Set down a word-for-word copy of the data below, limited to the lines from the first through the line with "(R163, R164). -/".

*** INPUT DATA ***

-- ==== Sys2Proof/Machine/Transactions.lean ====
section
/-! DEFINITION. The host's seven transactions (spec/00_scope.md R3): RESET and LOAD of spec/70_reset_and_hazards.md, the
others of spec/60_exceptions.md section 8, and STEP. Each is atomic; their order is the host's choice (R4). -/

namespace Sys2Proof.Machine

/-- RESET: every piece of the spec's state takes its reset value; the count of random draws goes on, so that RESET
repeats no draw (R160, assumption 2). -/
def hostReset (s : State) : State := { State.reset with draws := s.draws }

/-- LOAD(bytes): nothing for `LoadError::TooLarge`, else the bytes written from 0x200 on and nothing else (R163, R164). -/
def hostLoad (s : State) (image : List Byte) : Option State :=
  if imageWellFormed image then some (s.setMem (s.mem.writeBytes Config.progBase image)) else none

/-- SETKEY(k, p) (R146). -/
def hostSetKey (s : State) (k : Key) (p : Bool) : State := { s with key := s.key.set k.val p }

/-- FB_READ: the 2048 cells in index order (R147). -/
def hostFbRead (s : State) : List Bool := (List.range 2048).map s.fb.cell

/-- DIRTY_CONSUME: the flag, then cleared (R148). -/
def hostDirtyConsume (s : State) : State × Bool := ({ s with dirty := false }, s.dirty)

/-- ST_SAMPLE (R149). -/
def hostStSample (s : State) : Byte := s.st

/-- What the host can issue (R3). -/
inductive Transaction where
  /-- RESET. -/
  | reset
  /-- LOAD(bytes). -/
  | load (image : List Byte)
  /-- STEP. -/
  | step
  /-- SETKEY(k, p). -/
  | setKey (k : Key) (p : Bool)
  /-- FB_READ. -/
  | fbRead
  /-- DIRTY_CONSUME. -/
  | dirtyConsume
  /-- ST_SAMPLE. -/
  | stSample
  deriving DecidableEq, Repr

/-- What a transaction returns (R3). -/
inductive Response where
  /-- Nothing is returned. -/
  | done
  /-- LOAD's `ok` (true) or `LoadError::TooLarge` (false). -/
  | loaded (ok : Bool)
  /-- STEP's outputs. -/
  | stepped (o : StepOutput)
  /-- FB_READ's cells. -/
  | cells (bits : List Bool)
  /-- DIRTY_CONSUME's bit. -/
  | dirty (b : Bool)
  /-- ST_SAMPLE's byte. -/
  | sample (b : Byte)
  deriving DecidableEq, Repr

/-- LOAD with its result: a refused load changes nothing (R139, R163). -/
def loadOutcome (s : State) (image : List Byte) : State × Response :=
  match hostLoad s image with
  | some t => (t, .loaded true)
  | none => (s, .loaded false)

/-- STEP with its outputs as a response. -/
def stepOutcome : Host.Outcome (State × StepOutput) Fault Refusal → Host.Outcome (State × Response) Fault Refusal
  | .next p => .next (p.1, .stepped p.2)
  | .fault r => .fault r
  | .refused r => .refused r

/-- One transaction. -/
def transact (t : Transaction) (s : State) : Host.Outcome (State × Response) Fault Refusal :=
  match t with
  | .reset => .next (hostReset s, .done)
  | .load image => .next (loadOutcome s image)
  | .step => stepOutcome (cycle s)
  | .setKey k p => .next (hostSetKey s k p, .done)
  | .fbRead => .next (s, .cells (hostFbRead s))
  | .dirtyConsume => .next ((hostDirtyConsume s).1, .dirty (hostDirtyConsume s).2)
  | .stSample => .next (s, .sample (hostStSample s))

end Sys2Proof.Machine
end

*** End of INPUT DATA ***

**EXERCISE RESULT**
-- ==== Sys2Proof/Machine/Transactions.lean ====
section
/-! DEFINITION. The host's seven transactions (spec/00_scope.md R3): RESET and LOAD of spec/70_reset_and_hazards.md, the
others of spec/60_exceptions.md section 8, and STEP. Each is atomic; their order is the host's choice (R4). -/

namespace Sys2Proof.Machine

/-- RESET: every piece of the spec's state takes its reset value; the count of random draws goes on, so that RESET
repeats no draw (R160, assumption 2). -/
def hostReset (s : State) : State := { State.reset with draws := s.draws }

/-- LOAD(bytes): nothing for `LoadError::TooLarge`, else the bytes written from 0x200 on and nothing else (R163, R164). -/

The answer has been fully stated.